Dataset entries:
-- ==== Sys2Proof/Machine/Assembler.lean ====
section
/-! DEFINITION. The assembler's lines and the pseudo-instructions (30_encoding.md R89, R90): the spec's own notation
(D20, notes entry 25). No instruction's meaning rests on this file. -/

namespace Sys2Proof.Machine

open Sys2Proof

/-- A register as R89 spells it: `r0 .. r(N-1)`, `sp`, `pc`. -/
inductive AsmReg
  | r (k : Nat)
  | sp
  | pc
  deriving DecidableEq, Repr

/-- The index a spelling stands for with `N = n` registers (R89). -/
def AsmReg.index (n : Nat) : AsmReg → Option RegIndex
  | .r k => if k < n then some (BitVec.ofNat 8 k) else none
  | .sp => some (BitVec.ofNat 8 (n - 2))
  | .pc => some (BitVec.ofNat 8 (n - 1))

/-- An offset as R89 spells it: a signed decimal, or a hexadecimal byte. -/
inductive AsmOffset
  | dec (v : Int)
  | hex (v : Nat)
  deriving DecidableEq, Repr

/-- The offset byte; hexadecimal `0x80 .. 0xFF` means `-128 .. -1` (R89). -/
def AsmOffset.byte : AsmOffset → Option Byte
  | .dec v => if -128 ≤ v ∧ v ≤ 127 then some (BitVec.ofInt 8 v) else none
  | .hex v => if v ≤ 0xFF then some (BitVec.ofNat 8 v) else none

/-- R89: `imm16` is `0 .. 0xFFFF`. -/
def asmImm16 (v : Nat) : Option Imm16 := if v ≤ 0xFFFF then some (BitVec.ofNat 16 v) else none

/-- One word of an assembled program: an instruction, or R89's `.word v`. -/
inductive AsmItem
  | instr (i : Instr)
  | word (v : Word)
  deriving DecidableEq, Repr

/-- The word an item assembles to. -/
def AsmItem.toWord (m : OpcodeMap) : AsmItem → Word
  | .instr i => encode m i
  | .word v => v

/-- R90's pseudo-instructions. -/
inductive Pseudo
  | clr (d : RegIndex)
  | li16 (d : RegIndex) (imm16 : Imm16)
  | li32 (d : RegIndex) (imm32 : Word)
  | mov (d s : RegIndex)
  | jmp16 (imm16 : Imm16)
  | jmpr (s : RegIndex)
  | jmp32 (imm32 : Word) (t : RegIndex)
  | ret
  | call16 (imm16 : Imm16) (t : RegIndex)
  | nop
  | halt
  deriving DecidableEq, Repr

/-- R90's restrictions on the operands, with `pc` the index `n-1` and `sp` the index `n-2`. Those of an expansion that
is itself built from pseudo-instructions hold for the outer one. -/
def Pseudo.allowed (n : Nat) : Pseudo → Bool
  | .clr d => decide (d.toNat ≠ n - 1)
  | .li16 d _ => decide (d.toNat ≠ n - 1)
  | .li32 d _ => decide (d.toNat ≠ n - 1)
  | .mov d s => decide (d.toNat ≠ n - 2) && decide (s.toNat ≠ n - 2)
  | .jmp16 _ => true
  | .jmpr s => decide (s.toNat ≠ n - 2)
  | .jmp32 _ t => decide (t.toNat ≠ n - 1) && decide (t.toNat ≠ n - 2)
  | .ret => true
  | .call16 _ t => decide (t.toNat ≠ n - 1)
  | .nop => true
  | .halt => true

/-- `LI32 rD, imm32`: the low half, then the high half (R90). -/
def li32Items (d : RegIndex) (imm32 : Word) : List AsmItem :=
  [.instr (.loadli d (imm32.extractLsb' 0 16)), .instr (.loadhi d (imm32.extractLsb' 16 16))]

/-- R90's expansion table; `here` is the address of the first word of the expansion. -/
def Pseudo.expand (n : Nat) (here : Word) : Pseudo → List AsmItem
  | .clr d => [.instr (.sub d d d)]
  | .li16 d imm16 => [.instr (.sub d d d), .instr (.loadli d imm16)]
  | .li32 d imm32 => li32Items d imm32
  | .mov d s => [.instr (.push s), .instr (.pop d)]
  | .jmp16 imm16 => [.instr (.loadli (BitVec.ofNat 8 (n - 1)) imm16)]
  | .jmpr s => [.instr (.push s), .instr (.pop (BitVec.ofNat 8 (n - 1)))]
  | .jmp32 imm32 t => li32Items t imm32 ++ [.instr (.push t), .instr (.pop (BitVec.ofNat 8 (n - 1)))]
  | .ret => [.instr (.pop (BitVec.ofNat 8 (n - 1)))]
  | .call16 imm16 t =>
    li32Items t (here + 16) ++ [.instr (.push t), .instr (.loadli (BitVec.ofNat 8 (n - 1)) imm16)]
  | .nop => [.instr (.loadhi (BitVec.ofNat 8 (n - 1)) ((here + 4).extractLsb' 16 16))]
  | .halt => [.word 0xFF000000]

/-- A source line: R89's positional forms, `.word`, and R90's pseudo-instructions, with operands as written. -/
inductive AsmLine
  | loadli (r : AsmReg) (imm16 : Nat)
  | loadhi (r : AsmReg) (imm16 : Nat)
  | add (a b d : AsmReg)
  | sub (a b d : AsmReg)
  | store (b s : AsmReg) (off : AsmOffset)
  | load (b d : AsmReg) (off : AsmOffset)
  | push (a : AsmReg)
  | pop (a : AsmReg)
  | word (v : Word)
  | clr (d : AsmReg)
  | li16 (d : AsmReg) (imm16 : Nat)
  | li32 (d : AsmReg) (imm32 : Word)
  | mov (d s : AsmReg)
  | jmp16 (imm16 : Nat)
  | jmpr (s : AsmReg)
  | jmp32 (imm32 : Word) (t : AsmReg)
  | ret
  | call16 (imm16 : Nat) (t : AsmReg)
  | nop
  | halt
  deriving DecidableEq, Repr

/-- A pseudo-instruction's items, or none where R90 forbids the operands. -/
def Pseudo.items (n : Nat) (here : Word) (p : Pseudo) : Option (List AsmItem) :=
  if p.allowed n then some (p.expand n here) else none

/-- The items a line stands for at address `here` with `n` registers; none where an operand is out of range. -/
def AsmLine.items (n : Nat) (here : Word) : AsmLine → Option (List AsmItem)
  | .loadli r i => do return [.instr (.loadli (← r.index n) (← asmImm16 i))]
  | .loadhi r i => do return [.instr (.loadhi (← r.index n) (← asmImm16 i))]
  | .add a b d => do return [.instr (.add (← a.index n) (← b.index n) (← d.index n))]
  | .sub a b d => do return [.instr (.sub (← a.index n) (← b.index n) (← d.index n))]
  | .store b s o => do return [.instr (.store (← b.index n) (← s.index n) (← o.byte))]
  | .load b d o => do return [.instr (.load (← b.index n) (← d.index n) (← o.byte))]
  | .push a => do return [.instr (.push (← a.index n))]
  | .pop a => do return [.instr (.pop (← a.index n))]
  | .word v => some [.word v]
  | .clr d => do Pseudo.items n here (.clr (← d.index n))
  | .li16 d i => do Pseudo.items n here (.li16 (← d.index n) (← asmImm16 i))
  | .li32 d v => do Pseudo.items n here (.li32 (← d.index n) v)
  | .mov d s => do Pseudo.items n here (.mov (← d.index n) (← s.index n))
  | .jmp16 i => do Pseudo.items n here (.jmp16 (← asmImm16 i))
  | .jmpr s => do Pseudo.items n here (.jmpr (← s.index n))
  | .jmp32 v t => do Pseudo.items n here (.jmp32 v (← t.index n))
  | .ret => Pseudo.items n here .ret
  | .call16 i t => do Pseudo.items n here (.call16 (← asmImm16 i) (← t.index n))
  | .nop => Pseudo.items n here .nop
  | .halt => Pseudo.items n here .halt

/-- The words of a program whose first word lies at `here`, each line at the address after the one before. -/
def assembleLines (m : OpcodeMap) (n : Nat) : Word → List AsmLine → Option (List Word)
  | _, [] => some []
  | here, line :: lines =>
    match line.items n here with
    | none => none
    | some items =>
      match assembleLines m n (here + BitVec.ofNat 32 (4 * items.length)) lines with
      | none => none
      | some ws => some (items.map (AsmItem.toWord m) ++ ws)

end Sys2Proof.Machine
end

§ **WORK TO BE COMPLETED**:
Every entry above should be transcribed exactly and in full.

§ **ANSWER BOX**:
-- ==== Sys2Proof/Machine/Assembler.lean ====
section
/-! DEFINITION. The assembler's lines and the pseudo-instructions (30_encoding.md R89, R90): the spec's own notation
(D20, notes entry 25). No instruction's meaning rests on this file. -/

namespace Sys2Proof.Machine

open Sys2Proof

/-- A register as R89 spells it: `r0 .. r(N-1)`, `sp`, `pc`. -/
inductive AsmReg
  | r (k : Nat)
  | sp
  | pc
  deriving DecidableEq, Repr

/-- The index a spelling stands for with `N = n` registers (R89). -/
def AsmReg.index (n : Nat) : AsmReg → Option RegIndex
  | .r k => if k < n then some (BitVec.ofNat 8 k) else none
  | .sp => some (BitVec.ofNat 8 (n - 2))
  | .pc => some (BitVec.ofNat 8 (n - 1))

/-- An offset as R89 spells it: a signed decimal, or a hexadecimal byte. -/
inductive AsmOffset
  | dec (v : Int)
  | hex (v : Nat)
  deriving DecidableEq, Repr

/-- The offset byte; hexadecimal `0x80 .. 0xFF` means `-128 .. -1` (R89). -/
def AsmOffset.byte : AsmOffset → Option Byte
  | .dec v => if -128 ≤ v ∧ v ≤ 127 then some (BitVec.ofInt 8 v) else none
  | .hex v => if v ≤ 0xFF then some (BitVec.ofNat 8 v) else none

/-- R89: `imm16` is `0 .. 0xFFFF`. -/
def asmImm16 (v : Nat) : Option Imm16 := if v ≤ 0xFFFF then some (BitVec.ofNat 16 v) else none

/-- One word of an assembled program: an instruction, or R89's `.word v`. -/
inductive AsmItem
  | instr (i : Instr)
  | word (v : Word)
  deriving DecidableEq, Repr

/-- The word an item assembles to. -/
def AsmItem.toWord (m : OpcodeMap) : AsmItem → Word
  | .instr i => encode m i
  | .word v => v

/-- R90's pseudo-instructions. -/
inductive Pseudo
  | clr (d : RegIndex)
  | li16 (d : RegIndex) (imm16 : Imm16)
  | li32 (d : RegIndex) (imm32 : Word)
  | mov (d s : RegIndex)
  | jmp16 (imm16 : Imm16)
  | jmpr (s : RegIndex)
  | jmp32 (imm32 : Word) (t : RegIndex)
  | ret
  | call16 (imm16 : Imm16) (t : RegIndex)
  | nop
  | halt
  deriving DecidableEq, Repr

/-- R90's restrictions on the operands, with `pc` the index `n-1` and `sp` the index `n-2`. Those of an expansion that
is itself built from pseudo-instructions hold for the outer one. -/
def Pseudo.allowed (n : Nat) : Pseudo → Bool
  | .clr d => decide (d.toNat ≠ n - 1)
  | .li16 d _ => decide (d.toNat ≠ n - 1)
  | .li32 d _ => decide (d.toNat ≠ n - 1)
  | .mov d s => decide (d.toNat ≠ n - 2) && decide (s.toNat ≠ n - 2)
  | .jmp16 _ => true
  | .jmpr s => decide (s.toNat ≠ n - 2)
  | .jmp32 _ t => decide (t.toNat ≠ n - 1) && decide (t.toNat ≠ n - 2)
  | .ret => true
  | .call16 _ t => decide (t.toNat ≠ n - 1)
  | .nop => true
  | .halt => true

/-- `LI32 rD, imm32`: the low half, then the high half (R90). -/
def li32Items (d : RegIndex) (imm32 : Word) : List AsmItem :=
  [.instr (.loadli d (imm32.extractLsb' 0 16)), .instr (.loadhi d (imm32.extractLsb' 16 16))]

/-- R90's expansion table; `here` is the address of the first word of the expansion. -/
def Pseudo.expand (n : Nat) (here : Word) : Pseudo → List AsmItem
  | .clr d => [.instr (.sub d d d)]
  | .li16 d imm16 => [.instr (.sub d d d), .instr (.loadli d imm16)]
  | .li32 d imm32 => li32Items d imm32
  | .mov d s => [.instr (.push s), .instr (.pop d)]
  | .jmp16 imm16 => [.instr (.loadli (BitVec.ofNat 8 (n - 1)) imm16)]
  | .jmpr s => [.instr (.push s), .instr (.pop (BitVec.ofNat 8 (n - 1)))]
  | .jmp32 imm32 t => li32Items t imm32 ++ [.instr (.push t), .instr (.pop (BitVec.ofNat 8 (n - 1)))]
  | .ret => [.instr (.pop (BitVec.ofNat 8 (n - 1)))]
  | .call16 imm16 t =>
    li32Items t (here + 16) ++ [.instr (.push t), .instr (.loadli (BitVec.ofNat 8 (n - 1)) imm16)]
  | .nop => [.instr (.loadhi (BitVec.ofNat 8 (n - 1)) ((here + 4).extractLsb' 16 16))]
  | .halt => [.word 0xFF000000]

/-- A source line: R89's positional forms, `.word`, and R90's pseudo-instructions, with operands as written. -/
inductive AsmLine
  | loadli (r : AsmReg) (imm16 : Nat)
  | loadhi (r : AsmReg) (imm16 : Nat)
  | add (a b d : AsmReg)
  | sub (a b d : AsmReg)
  | store (b s : AsmReg) (off : AsmOffset)
  | load (b d : AsmReg) (off : AsmOffset)
  | push (a : AsmReg)
  | pop (a : AsmReg)
  | word (v : Word)
  | clr (d : AsmReg)
  | li16 (d : AsmReg) (imm16 : Nat)
  | li32 (d : AsmReg) (imm32 : Word)
  | mov (d s : AsmReg)
  | jmp16 (imm16 : Nat)
  | jmpr (s : AsmReg)
  | jmp32 (imm32 : Word) (t : AsmReg)
  | ret
  | call16 (imm16 : Nat) (t : AsmReg)
  | nop
  | halt
  deriving DecidableEq, Repr

/-- A pseudo-instruction's items, or none where R90 forbids the operands. -/
def Pseudo.items (n : Nat) (here : Word) (p : Pseudo) : Option (List AsmItem) :=
  if p.allowed n then some (p.expand n here) else none

/-- The items a line stands for at address `here` with `n` registers; none where an operand is out of range. -/
def AsmLine.items (n : Nat) (here : Word) : AsmLine → Option (List AsmItem)
  | .loadli r i => do return [.instr (.loadli (← r.index n) (← asmImm16 i))]
  | .loadhi r i => do return [.instr (.loadhi (← r.index n) (← asmImm16 i))]
  | .add a b d => do return [.instr (.add (← a.index n) (← b.index n) (← d.index n))]
  | .sub a b d => do return [.instr (.sub (← a.index n) (← b.index n) (← d.index n))]
  | .store b s o => do return [.instr (.store (← b.index n) (← s.index n) (← o.byte))]
  | .load b d o => do return [.instr (.load (← b.index n) (← d.index n) (← o.byte))]
  | .push a => do return [.instr (.push (← a.index n))]
  | .pop a => do return [.instr (.pop (← a.index n))]
  | .word v => some [.word v]
  | .clr d => do Pseudo.items n here (.clr (← d.index n))
  | .li16 d i => do Pseudo.items n here (.li16 (← d.index n) (← asmImm16 i))
  | .li32 d v => do Pseudo.items n here (.li32 (← d.index n) v)
  | .mov d s => do Pseudo.items n here (.mov (← d.index n) (← s.index n))
  | .jmp16 i => do Pseudo.items n here (.jmp16 (← asmImm16 i))
  | .jmpr s => do Pseudo.items n here (.jmpr (← s.index n))
  | .jmp32 v t => do Pseudo.items n here (.jmp32 v (← t.index n))
  | .ret => Pseudo.items n here .ret
  | .call16 i t => do Pseudo.items n here (.call16 (← asmImm16 i) (← t.index n))
  | .nop => Pseudo.items n here .nop
  | .halt => Pseudo.items n here .halt

/-- The words of a program whose first word lies at `here`, each line at the address after the one before. -/
def assembleLines (m : OpcodeMap) (n : Nat) : Word → List AsmLine → Option (List Word)
  | _, [] => some []
  | here, line :: lines =>
    match line.items n here with
    | none => none
    | some items =>
      match assembleLines m n (here + BitVec.ofNat 32 (4 * items.length)) lines with
      | none => none
      | some ws => some (items.map (AsmItem.toWord m) ++ ws)

end Sys2Proof.Machine
end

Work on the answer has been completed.